CA Technologies co-created the 3-D Secure protocol in partnership with Visa to protect online e-commerce transactions when e-commerce was in its infancy
By analyzing and comparing multiple dimensions of large-scale data—both recent and historical, across banks and geographies, the CA Risk Analytics network helps issuers detect anomalous behaviors for the cardholder, the device or both. Real-time learning and instant risk score update Card and device behavioral profiles are updated in real time to influence the network model so that it can accurately and quickly determine which transactions are risky and which aren’t.
Value for Customer
CA technologies was approached by a rather conservative bank as they wanted a little more return from their fraud-prevention strategy while ensuring their customer experience remained unaffected. First, CA technologies took a “before” snapshot of the bank’s strategy by measuring the bank’s fraud losses and TFPR (Transaction False Positive Ratio). The bank had 19.3 million U.S. dollars in attempted fraud in a quarter’s time. The bank was using a traditional neural network detection system to fight that fraud, reducing its losses to $10.9 million. For many banks, this level of success is acceptable as they can absorb that amount of loss. However, this particular client wanted to see if they could implement a more effective system to further reduce fraud losses without impacting the TFPR. Importantly, the CA Risk Analytics Network also afforded the client’s more choice in how they handled risk and the experience of their customers. By choosing to use the network to reduce the number of false positives from 178,797 to 116,218, the bank was able to save 62,579 genuine customers the annoyance and frustration of a falsely declined legitimate transaction. Today, like many institutions, this bank continues to explore a healthy mixture of both a reduction in fraud losses and false positives. With an approach like this one that’s coming at the problem in real time, modern issuers can expect to see an average reduction in fraud by 25 percent. Along with this dramatic improvement, other benefits include reduction in false positives, which can decrease by 35 percent. The company will also allow issuers choose a combination of both if required.

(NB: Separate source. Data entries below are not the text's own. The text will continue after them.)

/-- The alarm blocks. A NaN scan ends every delay in progress, since X was not beyond its limit there. A negative DLY is taken as 0 with
ENO FALSE, a NaN HYS or SP gives ENO FALSE, and a NaN SP of `ALM_DEV` disables both bits (DESIGN CHOICE, notes/assumptions/105.md). -/
def evAlarm (code : Nat) (a : Args) (c : Ctx) : Ev :=
  let p := a.h.inst
  let first := !(c.inited a.h)
  let t := a.ty 0
  let f := tyFmt t
  let old := if first then 0 else c.ld (p + 20) 2
  let etAt (off : Nat) : Int := if first then -1 else signed 64 (c.ld (p + off) 8)
  let idle (off : Nat) (c : Ctx) : Ctx := c.st (p + off) 8 (wrapInt 64 (-1))
  match code with
  | 0x0700 =>
    let d := c.delta a.h 8 16
    let c := c.stamp a.h 8 16
    let dly := a.i 6
    let dl := if dly < 0 then 0 else dly
    let x := a.v 0
    let hys := a.v 5
    let bad := f.isNan x
    if bad then
      alarmFinish a.h 20 (old % 16 + 16) (a.b 7) false ((((idle 24 c) |> idle 32) |> idle 40) |> idle 48)
    else
      let high (k off lim : Nat) : Bool × Int :=
        alarmBit (old.testBit k) (f.lt lim x) (f.lt x (f.sub lim hys).bits) (!(f.isNan lim)) (etAt off) d dl
      let low (k off lim : Nat) : Bool × Int :=
        alarmBit (old.testBit k) (f.lt x lim) (f.lt (f.add lim hys).bits x) (!(f.isNan lim)) (etAt off) d dl
      let ll := low 0 24 (a.v 4)
      let l := low 1 32 (a.v 3)
      let hh := high 3 48 (a.v 1)
      let hi := high 2 40 (a.v 2)
      let c := (((c.st (p + 24) 8 (wrapInt 64 ll.2)).st (p + 32) 8 (wrapInt 64 l.2)).st (p + 40) 8 (wrapInt 64 hi.2)).st (p + 48) 8 (wrapInt 64 hh.2)
      alarmFinish a.h 20 (packBits [b2n ll.1, b2n l.1, b2n hi.1, b2n hh.1]) (a.b 7) (decide (0 ≤ dly) && !(f.isNan hys)) c
  | 0x0701 =>
    let d := c.delta a.h 8 16
    let c := c.stamp a.h 8 16
    let dly := a.i 4
    let dl := if dly < 0 then 0 else dly
    let x := a.v 0
    let sp := a.v 1
    let dev := a.v 2
    let hys := a.v 3
    if f.isNan x then
      alarmFinish a.h 20 (old % 16 + 16) (a.b 5) false (idle 24 c |> idle 32)
    else
      let side (k off : Nat) (e : Nat) : Bool × Int :=
        alarmBit (old.testBit k) (f.lt dev e) (f.lt e (f.sub dev hys).bits) (!(f.isNan dev) && !(f.isNan sp)) (etAt off) d dl
      let below := side 1 24 (f.sub sp x).bits
      let above := side 2 32 (f.sub x sp).bits
      let c := (c.st (p + 24) 8 (wrapInt 64 below.2)).st (p + 32) 8 (wrapInt 64 above.2)
      alarmFinish a.h 20 (packBits [0, b2n below.1, b2n above.1]) (a.b 5) (decide (0 ≤ dly) && !(f.isNan hys) && !(f.isNan sp)) c
  | 0x0702 =>
    let d := c.delta a.h 8 16
    let c := c.stamp a.h 8 16
    let dly := a.i 2
    let dl := if dly < 0 then 0 else dly
    let differs := a.b 0 != a.b 1
    let r := alarmBit (old.testBit 0) differs (!differs) true (etAt 24) d dl
    alarmFinish a.h 20 (b2n r.1) (a.b 3) (decide (0 ≤ dly)) (c.st (p + 24) 8 (wrapInt 64 r.2))
  | _ =>
    let xs := a.vals.drop 1
    let group := logicN (· ||| ·) xs
    let now := packBits (xs.map (fun x => b2n (decide (x % 32 ≠ 0))))
    let prev := if first then 0 else c.ld (p + 10) 1
    let ackEdge := a.b 0 && !(if first then a.b 0 else c.flag a.h 11 0)
    let f0 : Int := if first ∨ ackEdge then -1 else signed 16 (c.ld (p + 8) 2)
    let rose := (List.range xs.length).find? (fun k => now.testBit k && !(prev.testBit k))
    let f1 : Int := if f0 = -1 then (match rose with | some k => (k : Int) | none => -1) else f0
    ev (((c.st (p + 8) 2 (wrapInt 16 f1)).st (p + 10) 1 now).st (p + 11) 1 (b2n (a.b 0))) [group, wrapInt 16 f1] true

/-! ## Voting and safety, group 0x08 (R182 to R184) -/

/-- Validity of input `k` (R182). -/
def voteValid (a : Args) (n vIdx k : Nat) : Bool :=
  decide (k < n) && (!(a.has vIdx) || (a.v vIdx).testBit k) && !(isNanOf (a.ty k) (a.v k))

/-- Median of three ordered values. -/
def median3 (f : Fmt) (x y z : Nat) : Nat := f.max (f.min x y) (f.min (f.max x y) z)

In the future, better and faster solutions are bound to be introduced into the market with the continuation of the technological arms race between data scientists and hackers as these both camps will keep pushing their boundaries of what’s possible. A significant part of this development will be driven by the incredible amount of data that will be produced by initiatives like 3-D Secure 2.0 and PSD2—it’s all a treasure trove of information that data scientists can further use to keep ramping up the sophistication of fraud detection and prevention techniques in the coming few years.